Supplied material section start

-- ==== Sys2Proof/Syntax.lean ====
section
/-! DEFINITION. The commands of the block: one constructor per row of spec/opcode_table.json, with the row's operands, and
the types the operands have. A command is what comes to the module from outside: an access of a register or a memory, a
request of the dictionary, a frame or a pulse on a line, an event on a pin, or the elapse of a time that a rule names. -/

namespace Sys2Proof


/-- Table 1.1: the bus initiators. -/
inductive Initiator where
  | sup | app0 | app1 | app2 | app3 | dma | debug | ctl | mac0 | mac1 | mac2 | mac3 | scan | cry | evr | mtr | upd
  deriving DecidableEq, Repr

/-- Table 1.1: an initiator's number. -/
def Initiator.number : Initiator → Nat
  | .sup => 0 | .app0 => 1 | .app1 => 2 | .app2 => 3 | .app3 => 4 | .dma => 5 | .debug => 6 | .ctl => 7
  | .mac0 => 8 | .mac1 => 9 | .mac2 => 10 | .mac3 => 11 | .scan => 12 | .cry => 13 | .evr => 14 | .mtr => 15 | .upd => 16

/-- Table 1.9: the clock domains. -/
inductive Domain where
  | fab | time | netA | netB | rad (n : Fin 4) | mod (n : Fin 10) | canf | aon
  deriving DecidableEq, Repr

/-- A key command (Tables 14.5 and 14.12): the fields of KEY_CMD, KEY_CMD_ARG, KEY_CMD_LABEL and
KEY_CMD_DATA. -/
structure KeyCmd where
  slot : Nat := 0
  parent : Nat := 0
  kind : Nat := 0
  twin : Nat := 0
  g : Nat := 0
  attr : Nat := 0
  label : List (BitVec 8) := []
  context : List (BitVec 8) := []
  data : List (BitVec 8) := []
  deriving DecidableEq, Repr

/-- A dictionary request as it arrives (Table 3.5): its header's fields and the bytes after the header; whether the server is occupied with other
sessions, so that the message waits in its session's receive queue (R100); and whether a persistent write of it succeeds (Table 3.7, STORAGE). The
opcode is the command's. -/
structure Msg where
  version : Nat := 1
  tid : Nat := 0
  idx : Nat := 0
  sub : Nat := 0
  flags : Nat := 0
  param : Nat := 0
  length : Nat := 0
  status : Nat := 0
  credit : Nat := 0
  body : List (BitVec 8) := []
  busy : Bool := false
  written : Bool := true
  deriving DecidableEq, Repr

/-- A DTLS handshake as a client offers it (R105, R106): the UDP port it goes to; whether it is DTLS 1.3; the codes of the cipher suites, groups
and signature algorithms it offers; whether it rests on a pre-shared key or a resumption, on early data or on a connection identifier; the key
slot of the anchor its certificate chain ends at, whether every signature of the chain verifies, and each certificate's validity, first and last
second of UTC since 1970. -/
structure ClientHello where
  port : Nat := 48071
  dtls13 : Bool := true
  suites : List Nat := [0x1301]
  groups : List Nat := [0x17]
  sigs : List Nat := [0x403]
  psk : Bool := false
  early : Bool := false
  cid : Bool := false
  slot : Nat := 0
  chain : Bool := true
  validity : List (Nat × Nat) := []
  deriving DecidableEq, Repr

/-- A radio frame as it is received: its PSDU without the FCS, from FRAME_CTRL to KEY_GEN, or the whole header where SEC is 0 (R163); its
payload as it stands on the air; its MIC; whether the FCS verifies; the start of its preamble in ns from the mark of the slot in progress, or of an
ACK that is awaited from the end of the frame it acknowledges; its channel, of the discovery plan or of the hop set; RSSI, carrier frequency offset,
the stamp; whether the cohort slot was invalidated while the CCM* operation of the frame, or of its acknowledgement, ran (R172), and whether the
drill unit drops it (R471). -/
structure RadioFrame where
  bytes : List (BitVec 8)
  body : List (BitVec 8) := []
  mic : List (BitVec 8) := []
  fcsOk : Bool := true
  start : Int := 2000000
  discovery : Bool := false
  channel : Nat := 0
  rssi : BitVec 8 := 0
  cfo : BitVec 8 := 0
  stamp : Nat := 0
  orphaned : Bool := false
  ackOrphaned : Bool := false
  dropped : Bool := false
  deriving DecidableEq, Repr

/-- An ENROL_REQUEST or HANDOVER_PROBE as it is heard (Tables 6.3, 6.5 and 6.7): SEGMENT_ID, the cohort its DST names, the lantern's
EUI-64, FLAGS, HW_CLASS, its counter, its MIC, and the short address of the relay that forwarded it. -/
structure EnrolRequest where
  segment : Nat
  cohort : Nat
  eui : List (BitVec 8)
  flags : Nat := 0
  hwClass : Nat := 0
  counter : Nat := 0
  mic : List (BitVec 8) := []
  relay : Nat := 0
  deriving DecidableEq, Repr

/-- A CAN frame (Table 10.3): its identifier, its format and its data bytes; whether it is extended, remote, FD, sent with a bit-rate
switch, and by an error-passive sender. -/
structure CanFrame where
  id : Nat
  xtd : Bool := false
  rtr : Bool := false
  fdf : Bool := true
  brs : Bool := true
  esi : Bool := false
  data : List (BitVec 8) := []
  deriving DecidableEq, Repr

Supplied material section end

== Your task ==
Give all the records again. Match them exactly.

== Solved problem ==
-- ==== Sys2Proof/Syntax.lean ====
section
/-! DEFINITION. The commands of the block: one constructor per row of spec/opcode_table.json, with the row's operands, and
the types the operands have. A command is what comes to the module from outside: an access of a register or a memory, a
request of the dictionary, a frame or a pulse on a line, an event on a pin, or the elapse of a time that a rule names. -/

namespace Sys2Proof


/-- Table 1.1: the bus initiators. -/
inductive Initiator where
  | sup | app0 | app1 | app2 | app3 | dma | debug | ctl | mac0 | mac1 | mac2 | mac3 | scan | cry | evr | mtr | upd
  deriving DecidableEq, Repr

/-- Table 1.1: an initiator's number. -/
def Initiator.number : Initiator → Nat
  | .sup => 0 | .app0 => 1 | .app1 => 2 | .app2 => 3 | .app3 => 4 | .dma => 5 | .debug => 6 | .ctl => 7
  | .mac0 => 8 | .mac1 => 9 | .mac2 => 10 | .mac3 => 11 | .scan => 12 | .cry => 13 | .evr => 14 | .mtr => 15 | .upd => 16

/-- Table 1.9: the clock domains. -/
inductive Domain where
  | fab | time | netA | netB | rad (n : Fin 4) | mod (n : Fin 10) | canf | aon
  deriving DecidableEq, Repr

/-- A key command (Tables 14.5 and 14.12): the fields of KEY_CMD, KEY_CMD_ARG, KEY_CMD_LABEL and
KEY_CMD_DATA. -/
structure KeyCmd where
  slot : Nat := 0
  parent : Nat := 0
  kind : Nat := 0
  twin : Nat := 0
  g : Nat := 0
  attr : Nat := 0
  label : List (BitVec 8) := []
  context : List (BitVec 8) := []
  data : List (BitVec 8) := []
  deriving DecidableEq, Repr

/-- A dictionary request as it arrives (Table 3.5): its header's fields and the bytes after the header; whether the server is occupied with other
sessions, so that the message waits in its session's receive queue (R100); and whether a persistent write of it succeeds (Table 3.7, STORAGE). The
opcode is the command's. -/
structure Msg where
  version : Nat := 1
  tid : Nat := 0
  idx : Nat := 0
  sub : Nat := 0
  flags : Nat := 0
  param : Nat := 0
  length : Nat := 0
  status : Nat := 0
  credit : Nat := 0
  body : List (BitVec 8) := []
  busy : Bool := false
  written : Bool := true
  deriving DecidableEq, Repr

/-- A DTLS handshake as a client offers it (R105, R106): the UDP port it goes to; whether it is DTLS 1.3; the codes of the cipher suites, groups
and signature algorithms it offers; whether it rests on a pre-shared key or a resumption, on early data or on a connection identifier; the key
slot of the anchor its certificate chain ends at, whether every signature of the chain verifies, and each certificate's validity, first and last
second of UTC since 1970. -/
structure ClientHello where
  port : Nat := 48071
  dtls13 : Bool := true
  suites : List Nat := [0x1301]
  groups : List Nat := [0x17]
  sigs : List Nat := [0x403]
  psk : Bool := false
  early : Bool := false
  cid : Bool := false
  slot : Nat := 0
  chain : Bool := true
  validity : List (Nat × Nat) := []
  deriving DecidableEq, Repr

/-- A radio frame as it is received: its PSDU without the FCS, from FRAME_CTRL to KEY_GEN, or the whole header where SEC is 0 (R163); its
payload as it stands on the air; its MIC; whether the FCS verifies; the start of its preamble in ns from the mark of the slot in progress, or of an
ACK that is awaited from the end of the frame it acknowledges; its channel, of the discovery plan or of the hop set; RSSI, carrier frequency offset,
the stamp; whether the cohort slot was invalidated while the CCM* operation of the frame, or of its acknowledgement, ran (R172), and whether the
drill unit drops it (R471). -/
structure RadioFrame where
  bytes : List (BitVec 8)
  body : List (BitVec 8) := []
  mic : List (BitVec 8) := []
  fcsOk : Bool := true
  start : Int := 2000000
  discovery : Bool := false
  channel : Nat := 0
  rssi : BitVec 8 := 0
  cfo : BitVec 8 := 0
  stamp : Nat := 0
  orphaned : Bool := false
  ackOrphaned : Bool := false
  dropped : Bool := false
  deriving DecidableEq, Repr

/-- An ENROL_REQUEST or HANDOVER_PROBE as it is heard (Tables 6.3, 6.5 and 6.7): SEGMENT_ID, the cohort its DST names, the lantern's
EUI-64, FLAGS, HW_CLASS, its counter, its MIC, and the short address of the relay that forwarded it. -/
structure EnrolRequest where
  segment : Nat
  cohort : Nat
  eui : List (BitVec 8)
  flags : Nat := 0
  hwClass : Nat := 0
  counter : Nat := 0
  mic : List (BitVec 8) := []
  relay : Nat := 0
  deriving DecidableEq, Repr

/-- A CAN frame (Table 10.3): its identifier, its format and its data bytes; whether it is extended, remote, FD, sent with a bit-rate
switch, and by an error-passive sender. -/
structure CanFrame where
  id : Nat
  xtd : Bool := false
  rtr : Bool := false
  fdf : Bool := true
  brs : Bool := true
  esi : Bool := false
  data : List (BitVec 8) := []
  deriving DecidableEq, Repr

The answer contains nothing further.